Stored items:

• • • • •

-- ==== Sys2Proof/Machine/Drain.lean ====
section
/-! DEFINITION. Drain.lean: the drain, its stage descriptor and epilogue, online softmax and the chain's writing side
(R34, R35, R37-R39, R58, R78, R82, R83, R94-R107, R110, R113, R114, R116, R118, R139, R140). -/

namespace Sys2Proof.Machine

open Sys2Proof

/-- Fields of a stage descriptor (R140). -/
def dStep (d : BitVec 512) (k : Nat) : Bool := bit d (k - 1)
def dNorm (d : BitVec 512) : Bool := bit d 9
def dOnline (d : BitVec 512) : Bool := bit d 10
def dExcl (d : BitVec 512) : Bool := bit d 11
def dCausal (d : BitVec 512) : Bool := bit d 12
def dRes32 (d : BitVec 512) : Bool := bit d 13
def dBias32 (d : BitVec 512) : Bool := bit d 14
def dFixed (d : BitVec 512) : Bool := bit d 15
def dAct (d : BitVec 512) : Nat := bits d 19 16
def dInit (d : BitVec 512) : Nat := bits d 23 20
/-- Output format: FP32 where step 9 is not declared (log entry 25). -/
def dFmt (d : BitVec 512) : Nat := if dStep d 9 then bits d 27 24 else 8
def dDest (d : BitVec 512) : Nat := bits d 29 28
def dHead (d : BitVec 512) : Nat := 64 * 2 ^ bits d 31 30
def dSigma (d : BitVec 512) : Nat := bits d 39 32
def dFactors (d : BitVec 512) : Nat := bits d 47 40
def dOrigin (d : BitVec 512) : Nat := bits d 63 48
def dWord (d : BitVec 512) (byte : Nat) : Word64 := d.extractLsb' (8 * byte) 64
def dWindow (d : BitVec 512) : Nat := bits d 479 448
def dRtile (d : BitVec 512) : Nat := bits d 487 480
def dStats (d : BitVec 512) : Bool := bit d 44
/-- A factor is present as a vector, as a scalar (R140 FACTORS). -/
def dRowVec (d : BitVec 512) : Bool := dStep d 1 && bit d 40 && !bit d 41
def dColVec (d : BitVec 512) : Bool := dStep d 1 && bit d 42 && !bit d 43

/-- Rules of a descriptor (R94, R95, R99, R100, R104-R106, R140; those without a sentence of their own: log entry 25). -/
def descCheck (d : BitVec 512) (z : Slot) : Verdict :=
  let ill := fun (b : Bool) (hi lo : Nat) => illegalIf b 1 hi lo
  let rsv := fun (b : Bool) (hi lo : Nat) => if b then Verdict.exc 2 5 (fieldInfo 1 hi lo) else .go
  firstOf [
    rsv (decide (4 < dAct d)) 19 16,
    rsv (decide (8 < bits d 27 24)) 27 24,
    rsv (bits d 31 30 = 3) 31 30,
    rsv (bits d 47 45 ≠ 0) 47 45,
    rsv (dDest d = 1 && bits d 127 67 ≠ 0) 127 67,
    rsv (bits d 511 488 ≠ 0) 511 488,
    rsv (dExcl d && (dWindow d = 0 || decide (1048576 < dWindow d))) 479 448,
    ill (z.mode = .ext && bits d 7 1 ≠ 0) 7 1,
    ill (z.mode = .int32 && (dStep d 5 || dStep d 8)) 7 4,
    ill (dStep d 5 && !(z.shape = .normal || z.shape = .wide)) 4 4,
    ill (dNorm d && !dStep d 1) 9 9,
    ill (dOnline d && !(dStep d 7 && dStep d 8)) 10 10,
    ill (dStep d 8 && !dStep d 7) 7 7,
    ill (dExcl d && !dStep d 8) 11 11,
    ill (dFixed d && dSigma d = 0xFF) 39 32,
    ill (dDest d = 3 && dFmt d = 8) 27 24]

/-- Column masks of a drain; in wide-shallow the four registers of the half that MC lies in (R78; log entry 25). -/
def drainMasks (k : Ctx) (sh : Shape) (mc : Nat) : List (BitVec 512) :=
  if sh = .wide then (List.range 4).map (fun q => readM k (4 * (mc / 4) + q)) else [readM k mc]

/-- The stage descriptor as an operand that the head reads (R139, R140). -/
def descOpnd (i : Iss) : Opnd :=
  let a := opBase (i.reg (i.bits 18 14))
  { num := 13, write := false, base := a, ranges := [(a, 64)] }
/-- The drain as accepted, its descriptor in the record that the head claimed (R127, R139, R172). -/
def drainOf (i : Iss) (y : Tile) : DrainOp :=
  let op := headOp i.x i.c
  let a := opBase (i.reg (i.bits 18 14)) + claimShift y op 13
  let z := getSlot i.x (i.bits 11 10)
  { id := op, ctx := i.c, pc := i.k.pc, slot := i.bits 11 10, partner := i.bits 13 12, desc := readLE i.x.spad a 64 512,
    k0 := (i.reg (i.bits 23 19)).setWidth 32, aux := i.reg (i.bits 28 24), mBound := (readB i.k (i.bits 32 29)).toNat,
    nBound := (readB i.k (i.bits 36 33)).toNat, rowMask := readM i.k (i.bits 39 37), colMask := readM i.k (i.bits 42 40),
    colMasks := drainMasks i.k z.shape (i.bits 42 40), done := doneOf (i.bit 43) (i.bits 51 44), rowOrg := i.org, started := false }
/-- The head reads its descriptor: it is checked, claimed and read, as the lists of a matrix instruction are (R126, R161, R166, R167). -/
def drainHead (i : Iss) : Verdict × Tile × DrainOp :=
  let o := descOpnd i
  match spadVerdict i.x o 3 with
  | .go =>
    let y := headClaims i.x i.c [o]
    let op := headOp i.x i.c
    if !claimsTaken y op then (.wait [o], y, drainOf i y)
    else (cleanReads y op [o], correctReads y (opndReads y op [o]), drainOf i y)
  | v => (v, i.x, drainOf i i.x)

/-- Valid rows and columns for the write (R78, R82). -/
def drainRows (z : Slot) (d : DrainOp) (q : Nat) : List Nat :=
  (List.range (min (shapeRows z.shape) d.mBound)).filter (fun m => rowOk z.shape d.mBound d.rowMask q m)
def drainColOk (z : Slot) (d : DrainOp) (q n : Nat) : Bool := colOk z.shape d.nBound d.colMasks q n
def drainQs (z : Slot) : List Nat := List.range (subArrays z.shape)
/-- Columns a drain works on: whole groups of 32 up to the N bound. -/
def drainCols (z : Slot) (d : DrainOp) : List Nat := List.range (min (subCols z.shape) (ceilDiv d.nBound 32 * 32))
/-- Column of a surface row that column n of sub-array q has (log entry 25). -/
def surfCol (z : Slot) (q n : Nat) : Nat := if z.shape = .quadrant then 128 * q + n else n
/-- Valid columns of a sub-array, and its columns of a surface. -/
def drainColsOf (z : Slot) (d : DrainOp) (q : Nat) : List Nat := (drainCols z d).filter (drainColOk z d q)
def surfCols (z : Slot) (d : DrainOp) (q : Nat) : List Nat := (drainColsOf z d q).map (surfCol z q)
/-- Surface columns the drain may touch, ascending. -/
def drainSpan (z : Slot) (d : DrainOp) : List Nat := (drainQs z).flatMap (surfCols z d)
def allRows (z : Slot) (d : DrainOp) : List Nat := ((drainQs z).flatMap (drainRows z d)).dedup
/-- Column groups of 32 of one sub-array, and its first one in a surface (R103). -/
def drainGroups (z : Slot) : Nat := subCols z.shape / 32
def surfGroup (z : Slot) (q : Nat) : Nat := surfCol z q 0 / 32
/-- MX blocks of a surface row with a valid column in sub-array q (R82). -/
def validBlocks (z : Slot) (d : DrainOp) (q : Nat) : List Nat :=
  ((List.range (drainGroups z)).filter (fun g => (List.range 32).any (fun i => drainColOk z d q (32 * g + i)))).map (fun g => surfGroup z q + g)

• • • • •

What you should do: The response must consist solely of the lines from the first line of the entries through the line containing "rsv (dExcl d", repeated exactly.

Task output:
-- ==== Sys2Proof/Machine/Drain.lean ====
section
/-! DEFINITION. Drain.lean: the drain, its stage descriptor and epilogue, online softmax and the chain's writing side
(R34, R35, R37-R39, R58, R78, R82, R83, R94-R107, R110, R113, R114, R116, R118, R139, R140). -/

namespace Sys2Proof.Machine

open Sys2Proof

/-- Fields of a stage descriptor (R140). -/
def dStep (d : BitVec 512) (k : Nat) : Bool := bit d (k - 1)
def dNorm (d : BitVec 512) : Bool := bit d 9
def dOnline (d : BitVec 512) : Bool := bit d 10
def dExcl (d : BitVec 512) : Bool := bit d 11
def dCausal (d : BitVec 512) : Bool := bit d 12
def dRes32 (d : BitVec 512) : Bool := bit d 13
def dBias32 (d : BitVec 512) : Bool := bit d 14
def dFixed (d : BitVec 512) : Bool := bit d 15
def dAct (d : BitVec 512) : Nat := bits d 19 16
def dInit (d : BitVec 512) : Nat := bits d 23 20
/-- Output format: FP32 where step 9 is not declared (log entry 25). -/
def dFmt (d : BitVec 512) : Nat := if dStep d 9 then bits d 27 24 else 8
def dDest (d : BitVec 512) : Nat := bits d 29 28
def dHead (d : BitVec 512) : Nat := 64 * 2 ^ bits d 31 30
def dSigma (d : BitVec 512) : Nat := bits d 39 32
def dFactors (d : BitVec 512) : Nat := bits d 47 40
def dOrigin (d : BitVec 512) : Nat := bits d 63 48
def dWord (d : BitVec 512) (byte : Nat) : Word64 := d.extractLsb' (8 * byte) 64
def dWindow (d : BitVec 512) : Nat := bits d 479 448
def dRtile (d : BitVec 512) : Nat := bits d 487 480
def dStats (d : BitVec 512) : Bool := bit d 44
/-- A factor is present as a vector, as a scalar (R140 FACTORS). -/
def dRowVec (d : BitVec 512) : Bool := dStep d 1 && bit d 40 && !bit d 41
def dColVec (d : BitVec 512) : Bool := dStep d 1 && bit d 42 && !bit d 43

/-- Rules of a descriptor (R94, R95, R99, R100, R104-R106, R140; those without a sentence of their own: log entry 25). -/
def descCheck (d : BitVec 512) (z : Slot) : Verdict :=
  let ill := fun (b : Bool) (hi lo : Nat) => illegalIf b 1 hi lo
  let rsv := fun (b : Bool) (hi lo : Nat) => if b then Verdict.exc 2 5 (fieldInfo 1 hi lo) else .go
  firstOf [
    rsv (decide (4 < dAct d)) 19 16,
    rsv (decide (8 < bits d 27 24)) 27 24,
    rsv (bits d 31 30 = 3) 31 30,
    rsv (bits d 47 45 ≠ 0) 47 45,
    rsv (dDest d = 1 && bits d 127 67 ≠ 0) 127 67,
    rsv (bits d 511 488 ≠ 0) 511 488,
    rsv (dExcl d && (dWindow d = 0 || decide (1048576 < dWindow d))) 479 448,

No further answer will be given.